## Work to complete
Set down exactly, from the records below, the line with "theorem trigClocks (h" through the line with "s) := ite (hg h) h", and nothing else.

## Data records
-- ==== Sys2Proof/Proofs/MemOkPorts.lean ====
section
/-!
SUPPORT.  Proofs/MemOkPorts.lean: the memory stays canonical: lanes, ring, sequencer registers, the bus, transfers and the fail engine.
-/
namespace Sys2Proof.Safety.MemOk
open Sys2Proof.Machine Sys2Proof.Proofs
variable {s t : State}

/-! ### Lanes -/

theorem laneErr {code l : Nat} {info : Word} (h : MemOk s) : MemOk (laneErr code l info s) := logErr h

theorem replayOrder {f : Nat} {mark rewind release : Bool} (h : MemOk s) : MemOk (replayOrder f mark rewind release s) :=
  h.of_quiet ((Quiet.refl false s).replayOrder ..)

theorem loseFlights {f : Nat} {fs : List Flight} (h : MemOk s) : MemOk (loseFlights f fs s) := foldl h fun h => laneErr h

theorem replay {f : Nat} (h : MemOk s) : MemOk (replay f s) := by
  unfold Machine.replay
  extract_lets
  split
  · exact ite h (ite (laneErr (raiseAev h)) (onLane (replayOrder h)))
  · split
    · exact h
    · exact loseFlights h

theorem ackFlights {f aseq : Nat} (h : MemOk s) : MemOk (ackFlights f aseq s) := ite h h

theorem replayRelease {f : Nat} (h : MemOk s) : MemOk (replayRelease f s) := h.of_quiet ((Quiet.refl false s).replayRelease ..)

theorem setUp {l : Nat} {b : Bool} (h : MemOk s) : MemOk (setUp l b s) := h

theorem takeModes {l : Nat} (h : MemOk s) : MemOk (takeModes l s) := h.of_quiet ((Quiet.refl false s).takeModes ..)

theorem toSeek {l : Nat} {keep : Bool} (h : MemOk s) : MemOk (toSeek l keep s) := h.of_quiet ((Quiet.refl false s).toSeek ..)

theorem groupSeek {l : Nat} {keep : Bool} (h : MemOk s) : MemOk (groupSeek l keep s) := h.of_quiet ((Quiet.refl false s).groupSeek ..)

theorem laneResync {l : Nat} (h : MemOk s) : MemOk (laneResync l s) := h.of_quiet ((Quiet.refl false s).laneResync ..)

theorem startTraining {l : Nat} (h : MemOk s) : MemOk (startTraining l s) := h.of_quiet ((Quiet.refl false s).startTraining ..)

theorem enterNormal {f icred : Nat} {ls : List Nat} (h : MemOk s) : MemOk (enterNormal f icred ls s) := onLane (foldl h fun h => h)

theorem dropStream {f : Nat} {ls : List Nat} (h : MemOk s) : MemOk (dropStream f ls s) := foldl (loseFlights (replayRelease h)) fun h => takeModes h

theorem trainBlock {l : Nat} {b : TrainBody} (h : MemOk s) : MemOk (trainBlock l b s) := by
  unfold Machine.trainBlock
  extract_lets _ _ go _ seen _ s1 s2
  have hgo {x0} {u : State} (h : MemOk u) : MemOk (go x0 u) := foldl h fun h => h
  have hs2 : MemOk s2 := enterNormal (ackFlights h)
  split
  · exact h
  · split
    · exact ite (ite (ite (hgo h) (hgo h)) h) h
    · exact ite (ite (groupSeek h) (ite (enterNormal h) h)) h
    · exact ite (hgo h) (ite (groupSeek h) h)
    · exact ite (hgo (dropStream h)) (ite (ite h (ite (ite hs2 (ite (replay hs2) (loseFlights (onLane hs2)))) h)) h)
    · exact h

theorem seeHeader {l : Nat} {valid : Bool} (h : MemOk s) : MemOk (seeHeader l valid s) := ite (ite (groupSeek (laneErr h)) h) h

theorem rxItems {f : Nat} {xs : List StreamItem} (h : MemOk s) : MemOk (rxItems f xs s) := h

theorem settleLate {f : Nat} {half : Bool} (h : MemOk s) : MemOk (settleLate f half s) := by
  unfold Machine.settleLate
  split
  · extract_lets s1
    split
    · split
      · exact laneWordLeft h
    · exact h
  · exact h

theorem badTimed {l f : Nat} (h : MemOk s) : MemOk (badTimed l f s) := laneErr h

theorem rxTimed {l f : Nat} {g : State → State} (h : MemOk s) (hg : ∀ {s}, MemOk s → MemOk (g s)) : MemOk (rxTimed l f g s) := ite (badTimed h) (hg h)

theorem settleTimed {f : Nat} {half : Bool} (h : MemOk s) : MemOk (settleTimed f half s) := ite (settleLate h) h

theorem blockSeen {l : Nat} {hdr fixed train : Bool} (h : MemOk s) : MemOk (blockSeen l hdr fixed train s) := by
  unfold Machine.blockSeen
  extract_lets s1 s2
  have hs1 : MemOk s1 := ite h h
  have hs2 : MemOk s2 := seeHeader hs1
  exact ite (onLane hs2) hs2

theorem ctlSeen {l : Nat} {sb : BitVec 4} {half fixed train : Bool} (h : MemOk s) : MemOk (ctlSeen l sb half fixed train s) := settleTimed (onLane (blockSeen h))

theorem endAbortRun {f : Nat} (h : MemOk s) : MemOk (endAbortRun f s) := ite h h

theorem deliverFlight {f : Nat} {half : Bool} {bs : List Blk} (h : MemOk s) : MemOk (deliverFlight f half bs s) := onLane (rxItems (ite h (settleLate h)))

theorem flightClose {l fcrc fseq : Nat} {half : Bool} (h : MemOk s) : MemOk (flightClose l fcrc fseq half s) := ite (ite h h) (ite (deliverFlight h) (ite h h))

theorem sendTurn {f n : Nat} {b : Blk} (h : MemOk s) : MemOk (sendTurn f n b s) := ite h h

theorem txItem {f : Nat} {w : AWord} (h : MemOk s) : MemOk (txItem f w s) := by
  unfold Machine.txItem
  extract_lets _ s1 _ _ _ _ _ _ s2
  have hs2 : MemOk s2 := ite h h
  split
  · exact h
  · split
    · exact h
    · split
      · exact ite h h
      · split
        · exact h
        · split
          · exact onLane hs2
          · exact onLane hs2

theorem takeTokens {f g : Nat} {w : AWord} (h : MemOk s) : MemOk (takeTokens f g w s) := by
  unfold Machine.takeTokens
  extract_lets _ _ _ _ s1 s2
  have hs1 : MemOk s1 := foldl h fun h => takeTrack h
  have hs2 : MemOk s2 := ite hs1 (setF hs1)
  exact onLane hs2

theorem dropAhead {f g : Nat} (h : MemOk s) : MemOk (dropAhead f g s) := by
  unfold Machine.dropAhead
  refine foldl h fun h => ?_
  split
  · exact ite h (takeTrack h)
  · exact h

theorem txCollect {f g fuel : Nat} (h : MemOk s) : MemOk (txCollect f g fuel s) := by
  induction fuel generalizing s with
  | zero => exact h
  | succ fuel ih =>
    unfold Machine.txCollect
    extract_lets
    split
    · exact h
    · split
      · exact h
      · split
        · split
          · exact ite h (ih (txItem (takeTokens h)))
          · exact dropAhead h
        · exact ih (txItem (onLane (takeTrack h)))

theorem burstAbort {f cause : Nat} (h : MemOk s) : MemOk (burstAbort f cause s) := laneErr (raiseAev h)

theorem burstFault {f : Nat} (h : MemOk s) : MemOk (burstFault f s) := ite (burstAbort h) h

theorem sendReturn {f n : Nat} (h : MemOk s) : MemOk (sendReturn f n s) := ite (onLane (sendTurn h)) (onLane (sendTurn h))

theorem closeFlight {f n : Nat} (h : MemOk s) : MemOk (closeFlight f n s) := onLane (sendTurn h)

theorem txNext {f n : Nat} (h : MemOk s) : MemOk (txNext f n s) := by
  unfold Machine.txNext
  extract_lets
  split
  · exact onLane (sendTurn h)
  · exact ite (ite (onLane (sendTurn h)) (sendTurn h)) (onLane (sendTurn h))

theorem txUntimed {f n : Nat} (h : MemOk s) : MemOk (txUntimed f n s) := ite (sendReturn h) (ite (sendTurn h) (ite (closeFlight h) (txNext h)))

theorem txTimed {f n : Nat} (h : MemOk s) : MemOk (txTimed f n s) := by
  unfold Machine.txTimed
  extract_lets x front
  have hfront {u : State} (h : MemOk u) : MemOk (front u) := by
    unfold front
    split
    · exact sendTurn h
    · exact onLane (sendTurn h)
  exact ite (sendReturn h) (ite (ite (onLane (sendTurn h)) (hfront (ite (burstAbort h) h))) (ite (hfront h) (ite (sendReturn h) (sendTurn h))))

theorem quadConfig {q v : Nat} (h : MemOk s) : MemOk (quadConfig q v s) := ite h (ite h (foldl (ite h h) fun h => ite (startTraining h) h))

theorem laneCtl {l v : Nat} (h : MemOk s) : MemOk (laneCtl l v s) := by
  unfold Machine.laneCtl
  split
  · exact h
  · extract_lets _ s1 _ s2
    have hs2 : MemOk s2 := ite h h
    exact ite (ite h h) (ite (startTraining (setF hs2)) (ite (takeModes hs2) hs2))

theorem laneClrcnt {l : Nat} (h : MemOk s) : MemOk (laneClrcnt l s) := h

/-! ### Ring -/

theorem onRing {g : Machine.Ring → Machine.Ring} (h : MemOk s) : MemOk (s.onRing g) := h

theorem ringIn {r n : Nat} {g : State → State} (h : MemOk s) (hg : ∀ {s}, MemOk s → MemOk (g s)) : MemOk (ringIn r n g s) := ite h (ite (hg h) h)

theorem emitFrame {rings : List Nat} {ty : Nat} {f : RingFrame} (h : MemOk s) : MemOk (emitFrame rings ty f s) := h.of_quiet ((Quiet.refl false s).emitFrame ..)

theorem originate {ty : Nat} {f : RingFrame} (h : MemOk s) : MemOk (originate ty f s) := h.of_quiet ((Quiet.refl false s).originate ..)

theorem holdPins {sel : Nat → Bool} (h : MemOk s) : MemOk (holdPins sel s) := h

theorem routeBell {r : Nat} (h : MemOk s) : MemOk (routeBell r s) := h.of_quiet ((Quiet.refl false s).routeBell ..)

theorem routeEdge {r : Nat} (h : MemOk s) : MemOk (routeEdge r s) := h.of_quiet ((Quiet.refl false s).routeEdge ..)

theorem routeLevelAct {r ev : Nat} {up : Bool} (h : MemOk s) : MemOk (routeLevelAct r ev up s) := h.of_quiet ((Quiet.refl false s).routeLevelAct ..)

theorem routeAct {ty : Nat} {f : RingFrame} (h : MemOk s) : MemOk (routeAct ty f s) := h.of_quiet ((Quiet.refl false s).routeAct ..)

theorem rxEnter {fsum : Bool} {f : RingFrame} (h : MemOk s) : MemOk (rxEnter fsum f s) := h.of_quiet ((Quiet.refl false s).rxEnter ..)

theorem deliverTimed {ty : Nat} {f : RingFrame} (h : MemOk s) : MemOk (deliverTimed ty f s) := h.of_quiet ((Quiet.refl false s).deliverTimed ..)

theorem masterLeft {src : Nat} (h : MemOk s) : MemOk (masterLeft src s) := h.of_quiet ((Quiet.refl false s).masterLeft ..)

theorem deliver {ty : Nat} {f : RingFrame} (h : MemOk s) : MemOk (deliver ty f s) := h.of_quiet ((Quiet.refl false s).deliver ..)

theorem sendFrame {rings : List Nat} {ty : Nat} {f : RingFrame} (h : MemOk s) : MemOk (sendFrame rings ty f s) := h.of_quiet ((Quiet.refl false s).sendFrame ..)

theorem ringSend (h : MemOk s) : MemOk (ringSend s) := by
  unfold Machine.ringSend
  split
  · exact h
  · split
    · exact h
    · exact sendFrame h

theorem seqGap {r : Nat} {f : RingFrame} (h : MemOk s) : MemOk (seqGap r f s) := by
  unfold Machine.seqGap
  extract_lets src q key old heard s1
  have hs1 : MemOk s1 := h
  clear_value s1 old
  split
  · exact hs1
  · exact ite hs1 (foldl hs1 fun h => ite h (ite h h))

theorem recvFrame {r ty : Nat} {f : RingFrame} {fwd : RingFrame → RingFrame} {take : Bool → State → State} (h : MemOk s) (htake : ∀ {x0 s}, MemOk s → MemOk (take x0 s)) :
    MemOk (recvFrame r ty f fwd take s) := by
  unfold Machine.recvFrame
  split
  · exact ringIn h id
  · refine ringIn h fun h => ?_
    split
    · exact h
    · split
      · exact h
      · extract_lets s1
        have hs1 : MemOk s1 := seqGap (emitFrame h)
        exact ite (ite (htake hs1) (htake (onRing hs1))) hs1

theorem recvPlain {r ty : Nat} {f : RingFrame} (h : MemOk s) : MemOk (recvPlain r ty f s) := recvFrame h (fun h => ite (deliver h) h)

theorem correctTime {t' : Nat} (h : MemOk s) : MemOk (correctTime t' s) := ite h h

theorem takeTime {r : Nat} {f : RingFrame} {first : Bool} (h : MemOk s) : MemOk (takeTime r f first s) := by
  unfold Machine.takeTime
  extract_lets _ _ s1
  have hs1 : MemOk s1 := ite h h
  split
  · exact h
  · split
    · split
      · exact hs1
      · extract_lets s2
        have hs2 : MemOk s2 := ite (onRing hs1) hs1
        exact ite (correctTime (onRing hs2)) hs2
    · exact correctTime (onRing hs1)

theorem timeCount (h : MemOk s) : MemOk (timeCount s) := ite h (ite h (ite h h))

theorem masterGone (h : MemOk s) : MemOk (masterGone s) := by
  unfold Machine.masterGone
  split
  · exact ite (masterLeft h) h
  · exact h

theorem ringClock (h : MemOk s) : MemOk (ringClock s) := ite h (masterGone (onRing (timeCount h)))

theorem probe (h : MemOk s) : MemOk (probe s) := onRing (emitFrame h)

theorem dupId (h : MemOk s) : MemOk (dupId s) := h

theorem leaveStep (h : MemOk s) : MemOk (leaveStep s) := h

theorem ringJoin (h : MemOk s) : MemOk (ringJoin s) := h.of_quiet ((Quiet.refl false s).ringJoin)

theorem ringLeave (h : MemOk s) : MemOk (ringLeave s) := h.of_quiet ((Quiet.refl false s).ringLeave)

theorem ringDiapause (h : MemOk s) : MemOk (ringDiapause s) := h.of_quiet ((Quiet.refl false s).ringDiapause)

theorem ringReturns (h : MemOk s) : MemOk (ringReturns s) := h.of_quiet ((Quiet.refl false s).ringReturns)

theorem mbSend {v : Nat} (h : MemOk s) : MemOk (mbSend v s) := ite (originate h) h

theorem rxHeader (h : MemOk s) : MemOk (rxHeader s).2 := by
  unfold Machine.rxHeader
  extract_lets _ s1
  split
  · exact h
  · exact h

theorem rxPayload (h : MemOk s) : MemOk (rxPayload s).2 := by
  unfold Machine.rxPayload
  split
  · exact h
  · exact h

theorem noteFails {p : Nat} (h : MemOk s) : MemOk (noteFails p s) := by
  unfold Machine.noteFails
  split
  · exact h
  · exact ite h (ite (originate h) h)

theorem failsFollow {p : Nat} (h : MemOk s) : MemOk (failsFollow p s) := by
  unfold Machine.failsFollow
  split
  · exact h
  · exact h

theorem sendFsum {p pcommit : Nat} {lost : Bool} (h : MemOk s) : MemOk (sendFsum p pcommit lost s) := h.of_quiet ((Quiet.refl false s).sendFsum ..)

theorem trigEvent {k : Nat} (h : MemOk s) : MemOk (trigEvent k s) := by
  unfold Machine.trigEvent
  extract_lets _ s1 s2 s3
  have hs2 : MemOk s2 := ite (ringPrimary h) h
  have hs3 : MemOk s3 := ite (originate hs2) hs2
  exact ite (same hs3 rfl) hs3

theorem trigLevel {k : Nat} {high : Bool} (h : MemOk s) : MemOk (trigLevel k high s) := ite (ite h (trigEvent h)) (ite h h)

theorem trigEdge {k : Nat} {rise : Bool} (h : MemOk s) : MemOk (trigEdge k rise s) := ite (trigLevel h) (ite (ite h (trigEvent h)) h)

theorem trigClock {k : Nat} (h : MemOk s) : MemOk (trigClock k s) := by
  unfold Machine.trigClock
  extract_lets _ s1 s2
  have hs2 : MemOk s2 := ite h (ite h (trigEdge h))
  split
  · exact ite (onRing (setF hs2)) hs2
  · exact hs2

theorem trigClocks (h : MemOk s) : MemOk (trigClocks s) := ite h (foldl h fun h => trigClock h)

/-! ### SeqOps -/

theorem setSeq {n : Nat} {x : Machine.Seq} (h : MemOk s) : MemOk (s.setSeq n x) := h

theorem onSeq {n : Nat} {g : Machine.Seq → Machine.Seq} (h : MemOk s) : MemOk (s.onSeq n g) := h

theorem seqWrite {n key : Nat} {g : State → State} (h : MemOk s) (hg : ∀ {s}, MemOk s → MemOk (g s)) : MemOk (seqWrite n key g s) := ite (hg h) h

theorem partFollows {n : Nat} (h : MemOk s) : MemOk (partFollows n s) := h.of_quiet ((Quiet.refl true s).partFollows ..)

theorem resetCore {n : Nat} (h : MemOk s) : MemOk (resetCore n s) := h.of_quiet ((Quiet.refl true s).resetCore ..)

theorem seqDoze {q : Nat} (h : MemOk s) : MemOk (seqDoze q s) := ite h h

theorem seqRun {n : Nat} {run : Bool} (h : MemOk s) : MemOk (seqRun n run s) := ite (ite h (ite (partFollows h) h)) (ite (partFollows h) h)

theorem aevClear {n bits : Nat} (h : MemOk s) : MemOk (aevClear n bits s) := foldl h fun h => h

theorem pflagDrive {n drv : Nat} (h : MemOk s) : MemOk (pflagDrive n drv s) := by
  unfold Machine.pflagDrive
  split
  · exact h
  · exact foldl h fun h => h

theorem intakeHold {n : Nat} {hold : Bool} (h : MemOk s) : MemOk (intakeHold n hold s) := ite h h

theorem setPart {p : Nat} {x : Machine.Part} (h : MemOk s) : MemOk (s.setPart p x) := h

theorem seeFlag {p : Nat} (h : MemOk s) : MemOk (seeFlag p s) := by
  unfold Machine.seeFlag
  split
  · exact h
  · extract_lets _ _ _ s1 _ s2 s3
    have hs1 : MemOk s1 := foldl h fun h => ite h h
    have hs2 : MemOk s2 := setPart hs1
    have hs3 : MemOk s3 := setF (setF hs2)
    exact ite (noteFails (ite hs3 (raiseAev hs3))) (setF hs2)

---

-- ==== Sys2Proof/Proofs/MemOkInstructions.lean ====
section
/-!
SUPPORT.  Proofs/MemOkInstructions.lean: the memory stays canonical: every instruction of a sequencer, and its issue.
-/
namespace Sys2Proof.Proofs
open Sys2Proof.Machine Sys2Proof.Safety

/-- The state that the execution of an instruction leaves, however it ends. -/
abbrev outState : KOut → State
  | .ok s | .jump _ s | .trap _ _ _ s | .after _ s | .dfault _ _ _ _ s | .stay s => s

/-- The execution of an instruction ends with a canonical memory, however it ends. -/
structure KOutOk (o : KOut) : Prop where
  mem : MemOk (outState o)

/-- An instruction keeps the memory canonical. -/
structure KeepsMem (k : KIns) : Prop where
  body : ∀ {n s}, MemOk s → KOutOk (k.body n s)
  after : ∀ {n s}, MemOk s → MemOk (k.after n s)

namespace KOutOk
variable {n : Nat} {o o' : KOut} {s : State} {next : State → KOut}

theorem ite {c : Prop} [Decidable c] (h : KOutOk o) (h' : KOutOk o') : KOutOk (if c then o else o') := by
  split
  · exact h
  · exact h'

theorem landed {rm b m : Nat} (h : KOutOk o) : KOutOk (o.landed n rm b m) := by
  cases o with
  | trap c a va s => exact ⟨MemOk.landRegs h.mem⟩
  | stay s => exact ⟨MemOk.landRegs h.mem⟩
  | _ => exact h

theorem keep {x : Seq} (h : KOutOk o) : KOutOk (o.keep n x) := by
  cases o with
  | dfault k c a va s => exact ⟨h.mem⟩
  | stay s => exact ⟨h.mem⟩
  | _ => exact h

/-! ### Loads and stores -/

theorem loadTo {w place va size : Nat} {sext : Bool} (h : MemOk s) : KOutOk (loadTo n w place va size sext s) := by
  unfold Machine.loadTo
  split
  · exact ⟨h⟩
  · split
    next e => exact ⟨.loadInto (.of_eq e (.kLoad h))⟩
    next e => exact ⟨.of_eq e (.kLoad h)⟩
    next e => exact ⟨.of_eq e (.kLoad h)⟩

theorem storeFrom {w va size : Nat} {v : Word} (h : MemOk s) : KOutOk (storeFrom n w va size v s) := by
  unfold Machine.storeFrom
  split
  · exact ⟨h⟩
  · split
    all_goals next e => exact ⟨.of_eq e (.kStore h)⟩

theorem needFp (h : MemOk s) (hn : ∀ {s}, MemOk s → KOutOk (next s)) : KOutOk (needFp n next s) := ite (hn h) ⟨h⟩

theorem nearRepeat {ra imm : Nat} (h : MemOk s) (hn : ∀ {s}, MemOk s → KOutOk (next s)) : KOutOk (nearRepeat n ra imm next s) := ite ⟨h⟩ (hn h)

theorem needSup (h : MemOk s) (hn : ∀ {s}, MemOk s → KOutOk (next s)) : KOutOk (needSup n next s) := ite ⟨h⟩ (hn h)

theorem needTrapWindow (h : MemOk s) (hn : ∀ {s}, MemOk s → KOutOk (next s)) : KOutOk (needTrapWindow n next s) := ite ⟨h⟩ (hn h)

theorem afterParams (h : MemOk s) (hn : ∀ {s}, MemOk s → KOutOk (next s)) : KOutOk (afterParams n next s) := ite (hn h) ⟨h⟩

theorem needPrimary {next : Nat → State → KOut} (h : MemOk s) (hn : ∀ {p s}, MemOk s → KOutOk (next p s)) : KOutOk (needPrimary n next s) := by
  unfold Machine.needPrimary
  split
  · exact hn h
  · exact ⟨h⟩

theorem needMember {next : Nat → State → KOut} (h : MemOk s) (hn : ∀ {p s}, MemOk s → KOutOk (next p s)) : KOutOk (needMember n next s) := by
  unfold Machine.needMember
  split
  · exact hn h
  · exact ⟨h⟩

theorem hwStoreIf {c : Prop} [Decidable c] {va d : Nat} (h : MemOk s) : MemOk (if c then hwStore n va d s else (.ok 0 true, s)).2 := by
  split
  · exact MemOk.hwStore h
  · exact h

## Response
theorem trigClocks (h : MemOk s) : MemOk (trigClocks s) := ite h (foldl h fun h => trigClock h)

/-! ### SeqOps -/

theorem setSeq {n : Nat} {x : Machine.Seq} (h : MemOk s) : MemOk (s.setSeq n x) := h

theorem onSeq {n : Nat} {g : Machine.Seq → Machine.Seq} (h : MemOk s) : MemOk (s.onSeq n g) := h

theorem seqWrite {n key : Nat} {g : State → State} (h : MemOk s) (hg : ∀ {s}, MemOk s → MemOk (g s)) : MemOk (seqWrite n key g s) := ite (hg h) h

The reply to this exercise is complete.